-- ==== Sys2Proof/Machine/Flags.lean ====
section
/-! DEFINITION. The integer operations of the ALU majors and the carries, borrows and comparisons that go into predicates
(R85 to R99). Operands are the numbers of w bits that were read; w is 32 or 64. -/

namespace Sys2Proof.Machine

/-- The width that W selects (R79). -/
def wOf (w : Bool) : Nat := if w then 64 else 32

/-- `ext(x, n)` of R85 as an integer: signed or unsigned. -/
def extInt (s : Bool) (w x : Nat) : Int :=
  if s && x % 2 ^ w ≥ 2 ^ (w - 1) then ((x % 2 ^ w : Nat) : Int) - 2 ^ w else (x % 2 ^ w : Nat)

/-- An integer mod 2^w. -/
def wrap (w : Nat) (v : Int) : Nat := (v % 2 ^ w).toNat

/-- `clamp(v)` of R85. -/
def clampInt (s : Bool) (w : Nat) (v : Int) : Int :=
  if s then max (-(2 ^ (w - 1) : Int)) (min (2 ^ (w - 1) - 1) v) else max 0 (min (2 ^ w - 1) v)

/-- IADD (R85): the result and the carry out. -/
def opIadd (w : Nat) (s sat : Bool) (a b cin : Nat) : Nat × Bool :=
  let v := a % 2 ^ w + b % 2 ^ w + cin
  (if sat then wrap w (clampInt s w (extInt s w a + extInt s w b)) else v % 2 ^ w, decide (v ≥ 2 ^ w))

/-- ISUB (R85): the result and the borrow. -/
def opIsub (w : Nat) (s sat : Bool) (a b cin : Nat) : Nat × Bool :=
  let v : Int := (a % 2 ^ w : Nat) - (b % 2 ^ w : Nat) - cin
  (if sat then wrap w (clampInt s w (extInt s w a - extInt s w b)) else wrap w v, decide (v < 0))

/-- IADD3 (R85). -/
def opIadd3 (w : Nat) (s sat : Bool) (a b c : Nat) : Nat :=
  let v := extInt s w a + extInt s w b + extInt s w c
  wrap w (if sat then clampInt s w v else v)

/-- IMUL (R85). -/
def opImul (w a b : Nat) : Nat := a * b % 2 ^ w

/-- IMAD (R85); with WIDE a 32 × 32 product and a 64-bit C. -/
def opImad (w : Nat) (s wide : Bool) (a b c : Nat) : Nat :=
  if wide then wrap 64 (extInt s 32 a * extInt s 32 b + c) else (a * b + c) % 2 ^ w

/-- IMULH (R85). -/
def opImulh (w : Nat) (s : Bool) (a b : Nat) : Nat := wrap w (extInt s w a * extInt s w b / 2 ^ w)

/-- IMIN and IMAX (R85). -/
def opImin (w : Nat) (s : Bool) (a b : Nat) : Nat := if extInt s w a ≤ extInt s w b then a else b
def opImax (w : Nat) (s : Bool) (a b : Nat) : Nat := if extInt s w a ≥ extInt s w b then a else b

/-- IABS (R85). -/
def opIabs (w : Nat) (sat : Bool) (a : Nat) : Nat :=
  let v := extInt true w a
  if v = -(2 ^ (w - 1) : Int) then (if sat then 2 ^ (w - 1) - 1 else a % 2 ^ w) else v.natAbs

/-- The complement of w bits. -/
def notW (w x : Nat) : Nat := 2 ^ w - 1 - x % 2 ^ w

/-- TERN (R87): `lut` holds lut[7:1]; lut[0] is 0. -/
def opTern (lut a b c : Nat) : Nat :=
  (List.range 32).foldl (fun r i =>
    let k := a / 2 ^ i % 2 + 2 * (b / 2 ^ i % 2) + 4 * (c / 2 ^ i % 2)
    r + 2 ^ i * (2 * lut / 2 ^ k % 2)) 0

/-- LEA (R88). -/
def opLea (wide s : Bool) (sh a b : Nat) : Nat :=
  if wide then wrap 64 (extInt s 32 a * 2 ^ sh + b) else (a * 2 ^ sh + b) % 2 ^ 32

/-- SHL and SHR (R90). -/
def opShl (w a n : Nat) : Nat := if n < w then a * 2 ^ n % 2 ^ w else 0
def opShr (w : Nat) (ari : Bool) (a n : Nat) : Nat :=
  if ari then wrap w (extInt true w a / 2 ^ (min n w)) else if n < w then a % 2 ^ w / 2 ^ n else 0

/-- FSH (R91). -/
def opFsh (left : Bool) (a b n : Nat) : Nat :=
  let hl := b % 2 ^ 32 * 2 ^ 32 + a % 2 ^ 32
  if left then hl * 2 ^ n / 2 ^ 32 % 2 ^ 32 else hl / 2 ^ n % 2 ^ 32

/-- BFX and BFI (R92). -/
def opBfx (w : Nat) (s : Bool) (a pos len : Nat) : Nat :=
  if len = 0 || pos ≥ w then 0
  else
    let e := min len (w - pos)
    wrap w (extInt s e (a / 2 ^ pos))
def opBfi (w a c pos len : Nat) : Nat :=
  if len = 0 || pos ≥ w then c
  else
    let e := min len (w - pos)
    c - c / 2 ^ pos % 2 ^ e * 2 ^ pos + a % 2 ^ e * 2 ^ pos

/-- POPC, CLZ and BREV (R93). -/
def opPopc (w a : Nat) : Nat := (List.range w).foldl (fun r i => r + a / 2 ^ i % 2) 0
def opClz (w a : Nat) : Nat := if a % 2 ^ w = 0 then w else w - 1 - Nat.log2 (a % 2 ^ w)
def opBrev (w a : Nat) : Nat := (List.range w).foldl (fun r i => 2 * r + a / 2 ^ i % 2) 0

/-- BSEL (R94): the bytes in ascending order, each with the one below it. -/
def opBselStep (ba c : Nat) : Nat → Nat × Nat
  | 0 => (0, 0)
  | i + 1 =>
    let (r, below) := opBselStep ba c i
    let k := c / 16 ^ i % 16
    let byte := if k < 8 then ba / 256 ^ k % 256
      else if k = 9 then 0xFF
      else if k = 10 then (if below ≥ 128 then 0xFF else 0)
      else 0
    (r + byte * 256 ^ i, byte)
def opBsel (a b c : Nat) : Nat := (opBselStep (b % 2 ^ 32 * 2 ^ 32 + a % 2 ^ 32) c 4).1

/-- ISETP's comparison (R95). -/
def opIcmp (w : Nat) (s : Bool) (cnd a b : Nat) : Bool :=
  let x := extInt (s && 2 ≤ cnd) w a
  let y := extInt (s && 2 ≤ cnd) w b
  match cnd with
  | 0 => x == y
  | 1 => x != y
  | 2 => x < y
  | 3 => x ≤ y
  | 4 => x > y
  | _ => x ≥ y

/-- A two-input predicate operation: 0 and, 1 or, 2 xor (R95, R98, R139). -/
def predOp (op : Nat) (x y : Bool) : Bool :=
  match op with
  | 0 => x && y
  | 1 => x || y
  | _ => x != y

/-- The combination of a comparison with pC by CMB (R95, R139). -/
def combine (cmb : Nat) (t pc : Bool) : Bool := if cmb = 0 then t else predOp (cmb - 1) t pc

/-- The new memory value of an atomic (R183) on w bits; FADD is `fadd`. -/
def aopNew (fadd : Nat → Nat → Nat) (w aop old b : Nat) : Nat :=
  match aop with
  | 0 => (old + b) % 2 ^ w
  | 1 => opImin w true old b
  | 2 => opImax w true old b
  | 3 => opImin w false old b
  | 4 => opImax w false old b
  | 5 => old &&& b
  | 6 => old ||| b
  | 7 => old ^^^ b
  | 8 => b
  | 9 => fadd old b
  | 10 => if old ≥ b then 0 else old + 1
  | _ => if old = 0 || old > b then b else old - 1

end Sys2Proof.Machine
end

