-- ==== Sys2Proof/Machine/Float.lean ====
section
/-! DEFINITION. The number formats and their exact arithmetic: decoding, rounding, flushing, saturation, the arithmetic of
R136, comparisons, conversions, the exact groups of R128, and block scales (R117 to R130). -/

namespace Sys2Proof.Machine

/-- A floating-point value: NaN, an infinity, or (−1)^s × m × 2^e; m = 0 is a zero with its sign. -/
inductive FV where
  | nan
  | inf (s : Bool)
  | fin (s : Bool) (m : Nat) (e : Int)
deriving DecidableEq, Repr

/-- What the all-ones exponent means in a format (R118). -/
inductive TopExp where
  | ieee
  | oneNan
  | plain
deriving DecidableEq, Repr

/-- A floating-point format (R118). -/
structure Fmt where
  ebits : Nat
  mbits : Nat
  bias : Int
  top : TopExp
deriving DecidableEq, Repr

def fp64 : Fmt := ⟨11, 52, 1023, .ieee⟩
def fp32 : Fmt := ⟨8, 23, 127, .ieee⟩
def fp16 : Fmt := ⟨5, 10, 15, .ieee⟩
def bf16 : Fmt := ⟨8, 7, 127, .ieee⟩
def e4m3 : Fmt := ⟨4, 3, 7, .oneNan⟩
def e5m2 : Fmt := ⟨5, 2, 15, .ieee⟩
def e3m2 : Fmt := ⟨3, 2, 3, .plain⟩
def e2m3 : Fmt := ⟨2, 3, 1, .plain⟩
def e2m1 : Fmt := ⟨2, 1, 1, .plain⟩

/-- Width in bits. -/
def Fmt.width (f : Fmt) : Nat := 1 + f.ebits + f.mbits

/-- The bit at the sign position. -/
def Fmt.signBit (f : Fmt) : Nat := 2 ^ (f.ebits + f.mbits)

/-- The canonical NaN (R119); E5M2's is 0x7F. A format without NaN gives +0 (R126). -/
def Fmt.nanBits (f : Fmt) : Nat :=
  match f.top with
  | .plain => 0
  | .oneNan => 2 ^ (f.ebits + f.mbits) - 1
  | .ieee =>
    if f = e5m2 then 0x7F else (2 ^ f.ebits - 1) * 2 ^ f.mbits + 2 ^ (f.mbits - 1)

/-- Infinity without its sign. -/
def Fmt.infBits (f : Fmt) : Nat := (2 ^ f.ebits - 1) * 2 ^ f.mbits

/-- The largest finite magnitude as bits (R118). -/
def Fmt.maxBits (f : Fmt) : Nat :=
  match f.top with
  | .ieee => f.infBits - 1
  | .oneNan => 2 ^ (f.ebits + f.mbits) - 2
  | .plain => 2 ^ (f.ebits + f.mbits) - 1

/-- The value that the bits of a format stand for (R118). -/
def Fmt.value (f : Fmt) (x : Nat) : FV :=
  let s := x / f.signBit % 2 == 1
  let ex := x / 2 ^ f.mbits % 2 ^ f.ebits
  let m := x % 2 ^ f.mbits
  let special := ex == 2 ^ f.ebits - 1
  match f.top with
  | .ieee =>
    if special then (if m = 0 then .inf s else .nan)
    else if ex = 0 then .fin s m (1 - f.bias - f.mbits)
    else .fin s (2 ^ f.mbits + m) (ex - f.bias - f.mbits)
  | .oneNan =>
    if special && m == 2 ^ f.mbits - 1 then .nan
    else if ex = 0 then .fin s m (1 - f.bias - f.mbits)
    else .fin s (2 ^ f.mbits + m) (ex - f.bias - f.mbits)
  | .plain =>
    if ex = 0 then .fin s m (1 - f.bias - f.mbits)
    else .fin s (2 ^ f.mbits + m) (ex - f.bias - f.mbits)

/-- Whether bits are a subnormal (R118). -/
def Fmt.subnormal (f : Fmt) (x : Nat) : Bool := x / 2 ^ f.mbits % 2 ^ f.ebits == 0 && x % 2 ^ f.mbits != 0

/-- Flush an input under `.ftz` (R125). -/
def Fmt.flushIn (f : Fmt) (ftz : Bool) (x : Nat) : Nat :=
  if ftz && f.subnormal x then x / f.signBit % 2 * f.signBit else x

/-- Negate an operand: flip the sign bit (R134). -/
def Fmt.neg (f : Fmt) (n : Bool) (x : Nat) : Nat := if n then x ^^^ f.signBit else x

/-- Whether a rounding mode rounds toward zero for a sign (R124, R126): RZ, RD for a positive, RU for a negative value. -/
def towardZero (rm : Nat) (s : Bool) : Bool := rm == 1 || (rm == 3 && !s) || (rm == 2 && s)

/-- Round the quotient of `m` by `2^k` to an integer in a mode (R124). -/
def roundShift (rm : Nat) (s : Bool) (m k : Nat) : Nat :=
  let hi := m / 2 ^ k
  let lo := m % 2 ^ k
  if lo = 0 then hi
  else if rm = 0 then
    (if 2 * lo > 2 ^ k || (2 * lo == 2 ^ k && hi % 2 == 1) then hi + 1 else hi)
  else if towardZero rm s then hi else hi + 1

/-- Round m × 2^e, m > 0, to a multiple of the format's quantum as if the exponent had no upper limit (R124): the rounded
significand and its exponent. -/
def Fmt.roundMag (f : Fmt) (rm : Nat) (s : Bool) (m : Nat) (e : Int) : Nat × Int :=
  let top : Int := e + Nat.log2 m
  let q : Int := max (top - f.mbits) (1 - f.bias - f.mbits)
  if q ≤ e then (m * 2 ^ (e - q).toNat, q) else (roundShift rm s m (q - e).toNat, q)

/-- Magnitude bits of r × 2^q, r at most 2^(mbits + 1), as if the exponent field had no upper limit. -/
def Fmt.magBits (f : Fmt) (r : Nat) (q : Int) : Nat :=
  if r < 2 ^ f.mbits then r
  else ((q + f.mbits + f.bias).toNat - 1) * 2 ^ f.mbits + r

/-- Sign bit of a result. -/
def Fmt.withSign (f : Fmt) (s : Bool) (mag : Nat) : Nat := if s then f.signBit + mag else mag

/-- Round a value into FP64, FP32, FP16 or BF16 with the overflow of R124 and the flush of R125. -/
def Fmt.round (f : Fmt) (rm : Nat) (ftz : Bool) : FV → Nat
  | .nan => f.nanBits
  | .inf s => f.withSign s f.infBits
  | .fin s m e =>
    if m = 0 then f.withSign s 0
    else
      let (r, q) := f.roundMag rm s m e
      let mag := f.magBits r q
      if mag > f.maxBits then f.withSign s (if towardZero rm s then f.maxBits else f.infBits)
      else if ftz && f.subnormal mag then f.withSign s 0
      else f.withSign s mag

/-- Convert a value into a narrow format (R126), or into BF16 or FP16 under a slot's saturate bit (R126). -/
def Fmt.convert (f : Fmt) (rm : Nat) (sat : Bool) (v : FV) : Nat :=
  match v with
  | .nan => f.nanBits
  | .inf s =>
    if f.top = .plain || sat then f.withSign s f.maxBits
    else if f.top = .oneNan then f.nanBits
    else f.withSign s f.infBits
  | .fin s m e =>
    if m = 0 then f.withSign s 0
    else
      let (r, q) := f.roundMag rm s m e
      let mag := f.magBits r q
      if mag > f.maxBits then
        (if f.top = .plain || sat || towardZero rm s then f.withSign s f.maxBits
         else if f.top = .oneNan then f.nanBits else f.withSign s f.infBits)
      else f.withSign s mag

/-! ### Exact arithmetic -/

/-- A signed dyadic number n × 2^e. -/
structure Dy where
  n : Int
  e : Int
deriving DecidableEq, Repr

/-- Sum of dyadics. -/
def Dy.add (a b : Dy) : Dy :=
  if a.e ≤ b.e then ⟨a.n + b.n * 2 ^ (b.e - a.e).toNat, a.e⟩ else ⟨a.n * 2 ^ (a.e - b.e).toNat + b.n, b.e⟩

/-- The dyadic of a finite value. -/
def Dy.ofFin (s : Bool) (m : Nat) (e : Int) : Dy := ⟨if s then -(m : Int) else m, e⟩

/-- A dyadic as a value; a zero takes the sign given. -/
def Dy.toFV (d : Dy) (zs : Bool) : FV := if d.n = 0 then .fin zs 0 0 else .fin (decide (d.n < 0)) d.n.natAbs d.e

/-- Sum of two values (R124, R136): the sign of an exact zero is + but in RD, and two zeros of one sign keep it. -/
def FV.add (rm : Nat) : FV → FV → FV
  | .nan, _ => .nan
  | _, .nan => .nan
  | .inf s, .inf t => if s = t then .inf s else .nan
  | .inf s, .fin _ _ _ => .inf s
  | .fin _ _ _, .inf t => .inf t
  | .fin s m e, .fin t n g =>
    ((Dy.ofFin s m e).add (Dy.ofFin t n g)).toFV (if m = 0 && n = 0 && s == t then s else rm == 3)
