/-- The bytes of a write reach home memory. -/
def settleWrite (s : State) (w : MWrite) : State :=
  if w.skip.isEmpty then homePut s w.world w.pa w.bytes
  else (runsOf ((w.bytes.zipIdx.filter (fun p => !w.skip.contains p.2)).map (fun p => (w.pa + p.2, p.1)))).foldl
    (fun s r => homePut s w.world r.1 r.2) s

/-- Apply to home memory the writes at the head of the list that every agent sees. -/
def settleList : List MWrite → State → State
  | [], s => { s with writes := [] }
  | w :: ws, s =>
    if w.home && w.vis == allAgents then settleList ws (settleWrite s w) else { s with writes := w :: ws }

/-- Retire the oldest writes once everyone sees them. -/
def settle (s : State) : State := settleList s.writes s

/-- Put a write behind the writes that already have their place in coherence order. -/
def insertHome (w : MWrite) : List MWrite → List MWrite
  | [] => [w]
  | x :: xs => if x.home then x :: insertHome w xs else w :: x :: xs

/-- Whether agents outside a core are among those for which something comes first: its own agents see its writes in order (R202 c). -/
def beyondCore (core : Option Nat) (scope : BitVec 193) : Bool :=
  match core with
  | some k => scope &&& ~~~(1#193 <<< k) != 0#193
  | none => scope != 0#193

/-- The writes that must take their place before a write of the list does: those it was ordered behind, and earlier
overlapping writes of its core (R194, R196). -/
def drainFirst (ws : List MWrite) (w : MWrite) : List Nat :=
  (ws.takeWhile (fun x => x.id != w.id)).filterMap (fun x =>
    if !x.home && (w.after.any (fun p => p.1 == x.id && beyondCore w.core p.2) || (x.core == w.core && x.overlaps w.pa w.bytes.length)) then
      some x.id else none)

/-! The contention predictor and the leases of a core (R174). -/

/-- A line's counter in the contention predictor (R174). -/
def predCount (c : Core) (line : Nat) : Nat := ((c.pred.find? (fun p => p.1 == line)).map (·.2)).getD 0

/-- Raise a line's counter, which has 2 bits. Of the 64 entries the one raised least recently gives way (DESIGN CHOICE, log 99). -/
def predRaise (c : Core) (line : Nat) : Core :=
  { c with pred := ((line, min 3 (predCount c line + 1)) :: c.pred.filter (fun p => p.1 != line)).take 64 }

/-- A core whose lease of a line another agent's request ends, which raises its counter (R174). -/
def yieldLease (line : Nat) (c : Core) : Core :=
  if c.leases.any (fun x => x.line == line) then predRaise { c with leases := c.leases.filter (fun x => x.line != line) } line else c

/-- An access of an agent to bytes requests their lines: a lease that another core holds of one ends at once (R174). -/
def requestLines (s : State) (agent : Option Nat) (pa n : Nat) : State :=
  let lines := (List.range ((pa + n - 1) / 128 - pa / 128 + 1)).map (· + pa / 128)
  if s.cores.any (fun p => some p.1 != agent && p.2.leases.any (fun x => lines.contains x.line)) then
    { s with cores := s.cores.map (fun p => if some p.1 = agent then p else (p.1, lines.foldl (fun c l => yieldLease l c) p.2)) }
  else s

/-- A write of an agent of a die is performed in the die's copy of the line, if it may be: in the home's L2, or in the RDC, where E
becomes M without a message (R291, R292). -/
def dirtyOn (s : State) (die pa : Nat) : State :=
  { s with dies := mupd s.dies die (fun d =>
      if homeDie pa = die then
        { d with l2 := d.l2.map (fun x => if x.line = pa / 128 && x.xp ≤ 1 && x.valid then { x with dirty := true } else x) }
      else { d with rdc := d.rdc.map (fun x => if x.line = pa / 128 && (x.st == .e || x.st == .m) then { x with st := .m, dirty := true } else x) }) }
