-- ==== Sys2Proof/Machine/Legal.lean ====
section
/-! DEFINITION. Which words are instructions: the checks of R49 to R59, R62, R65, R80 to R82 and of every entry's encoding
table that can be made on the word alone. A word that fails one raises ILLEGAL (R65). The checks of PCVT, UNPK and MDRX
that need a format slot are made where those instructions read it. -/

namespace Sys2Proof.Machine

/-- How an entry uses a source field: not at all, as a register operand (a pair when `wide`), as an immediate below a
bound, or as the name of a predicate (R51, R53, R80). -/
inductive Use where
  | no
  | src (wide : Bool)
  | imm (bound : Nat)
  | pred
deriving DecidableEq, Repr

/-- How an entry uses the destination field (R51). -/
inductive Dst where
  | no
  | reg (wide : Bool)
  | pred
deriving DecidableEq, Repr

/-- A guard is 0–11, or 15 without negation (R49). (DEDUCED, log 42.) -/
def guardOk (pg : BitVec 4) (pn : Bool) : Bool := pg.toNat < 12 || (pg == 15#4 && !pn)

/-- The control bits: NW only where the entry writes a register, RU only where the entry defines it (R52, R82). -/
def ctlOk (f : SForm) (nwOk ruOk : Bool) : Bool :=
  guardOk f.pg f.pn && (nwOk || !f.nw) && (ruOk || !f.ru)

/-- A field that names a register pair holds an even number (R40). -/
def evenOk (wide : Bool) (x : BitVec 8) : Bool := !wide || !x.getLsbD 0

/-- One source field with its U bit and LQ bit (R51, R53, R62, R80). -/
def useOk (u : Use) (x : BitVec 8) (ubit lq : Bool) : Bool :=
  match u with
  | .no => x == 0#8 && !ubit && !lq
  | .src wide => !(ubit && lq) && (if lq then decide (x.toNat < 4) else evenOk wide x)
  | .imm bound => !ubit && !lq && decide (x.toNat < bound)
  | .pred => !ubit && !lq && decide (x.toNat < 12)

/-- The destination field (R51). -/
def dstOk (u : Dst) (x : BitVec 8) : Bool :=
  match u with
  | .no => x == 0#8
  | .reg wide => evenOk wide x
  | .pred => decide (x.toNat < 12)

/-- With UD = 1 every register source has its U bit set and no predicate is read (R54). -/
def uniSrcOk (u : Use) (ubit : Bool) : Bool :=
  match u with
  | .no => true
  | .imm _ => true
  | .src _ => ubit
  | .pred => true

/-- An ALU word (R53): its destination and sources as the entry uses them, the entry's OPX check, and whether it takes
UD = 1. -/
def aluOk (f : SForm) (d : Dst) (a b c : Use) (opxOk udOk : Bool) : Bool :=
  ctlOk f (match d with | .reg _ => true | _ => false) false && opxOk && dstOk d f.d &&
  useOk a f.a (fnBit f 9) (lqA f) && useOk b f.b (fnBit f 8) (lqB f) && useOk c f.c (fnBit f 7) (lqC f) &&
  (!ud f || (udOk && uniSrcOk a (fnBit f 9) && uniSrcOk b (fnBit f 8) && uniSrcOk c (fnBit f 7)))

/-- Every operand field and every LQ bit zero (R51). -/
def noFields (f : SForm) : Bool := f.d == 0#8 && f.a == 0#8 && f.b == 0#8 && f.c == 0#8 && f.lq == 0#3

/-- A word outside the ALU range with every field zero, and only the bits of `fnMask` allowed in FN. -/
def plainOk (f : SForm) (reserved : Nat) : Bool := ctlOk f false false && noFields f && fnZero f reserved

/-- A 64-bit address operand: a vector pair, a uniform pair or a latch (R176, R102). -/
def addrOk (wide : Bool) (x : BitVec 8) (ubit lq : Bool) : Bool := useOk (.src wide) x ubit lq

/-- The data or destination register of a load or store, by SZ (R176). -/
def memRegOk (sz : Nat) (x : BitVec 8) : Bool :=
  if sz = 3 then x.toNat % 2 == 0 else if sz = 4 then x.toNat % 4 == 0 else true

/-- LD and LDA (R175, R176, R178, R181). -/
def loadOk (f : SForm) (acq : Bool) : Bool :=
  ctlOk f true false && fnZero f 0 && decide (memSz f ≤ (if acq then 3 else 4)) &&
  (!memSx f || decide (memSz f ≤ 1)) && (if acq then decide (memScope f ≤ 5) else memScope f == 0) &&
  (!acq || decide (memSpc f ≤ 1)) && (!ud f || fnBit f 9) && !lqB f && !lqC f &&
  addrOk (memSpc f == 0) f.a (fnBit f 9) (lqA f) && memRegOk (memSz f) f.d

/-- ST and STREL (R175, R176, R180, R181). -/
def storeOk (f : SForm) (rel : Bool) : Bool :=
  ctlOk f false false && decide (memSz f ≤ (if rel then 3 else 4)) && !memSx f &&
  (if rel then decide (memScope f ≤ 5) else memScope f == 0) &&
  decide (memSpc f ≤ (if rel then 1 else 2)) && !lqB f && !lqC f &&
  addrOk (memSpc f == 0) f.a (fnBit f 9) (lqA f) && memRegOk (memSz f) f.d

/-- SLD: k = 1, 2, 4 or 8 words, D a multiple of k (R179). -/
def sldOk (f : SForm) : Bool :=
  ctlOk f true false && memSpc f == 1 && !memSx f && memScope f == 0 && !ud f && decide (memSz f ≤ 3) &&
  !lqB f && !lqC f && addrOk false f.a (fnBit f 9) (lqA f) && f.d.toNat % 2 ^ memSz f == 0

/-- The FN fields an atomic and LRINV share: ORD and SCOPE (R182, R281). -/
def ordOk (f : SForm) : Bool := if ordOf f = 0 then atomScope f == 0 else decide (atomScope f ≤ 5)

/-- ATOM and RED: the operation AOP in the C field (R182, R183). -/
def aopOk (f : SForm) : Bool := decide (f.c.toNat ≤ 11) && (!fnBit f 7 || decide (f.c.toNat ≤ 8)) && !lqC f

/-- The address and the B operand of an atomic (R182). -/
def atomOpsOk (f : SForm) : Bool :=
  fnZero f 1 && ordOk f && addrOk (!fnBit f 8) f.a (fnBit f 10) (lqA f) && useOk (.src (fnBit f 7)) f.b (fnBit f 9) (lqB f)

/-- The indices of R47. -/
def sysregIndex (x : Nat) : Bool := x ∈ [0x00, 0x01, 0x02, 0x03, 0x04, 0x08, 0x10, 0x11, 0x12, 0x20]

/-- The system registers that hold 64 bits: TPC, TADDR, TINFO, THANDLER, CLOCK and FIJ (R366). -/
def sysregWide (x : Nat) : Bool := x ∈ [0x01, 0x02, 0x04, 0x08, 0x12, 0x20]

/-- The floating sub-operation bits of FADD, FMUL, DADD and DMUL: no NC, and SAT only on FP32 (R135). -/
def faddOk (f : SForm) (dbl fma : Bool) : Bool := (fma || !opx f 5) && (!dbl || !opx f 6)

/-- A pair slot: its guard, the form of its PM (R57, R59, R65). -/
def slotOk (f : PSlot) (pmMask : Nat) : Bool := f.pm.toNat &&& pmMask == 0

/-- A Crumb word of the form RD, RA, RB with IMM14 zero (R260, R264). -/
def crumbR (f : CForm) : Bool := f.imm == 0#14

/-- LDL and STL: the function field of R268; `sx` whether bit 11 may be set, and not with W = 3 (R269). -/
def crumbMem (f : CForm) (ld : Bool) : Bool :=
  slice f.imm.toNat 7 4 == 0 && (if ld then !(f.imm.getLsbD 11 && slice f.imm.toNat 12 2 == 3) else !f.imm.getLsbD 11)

=======

# [Task]
For the word "dstOk", return every line of the records that holds it.

# [Reply to the task]
def dstOk (u : Dst) (x : BitVec 8) : Bool :=
  ctlOk f (match d with | .reg _ => true | _ => false) false && opxOk && dstOk d f.d &&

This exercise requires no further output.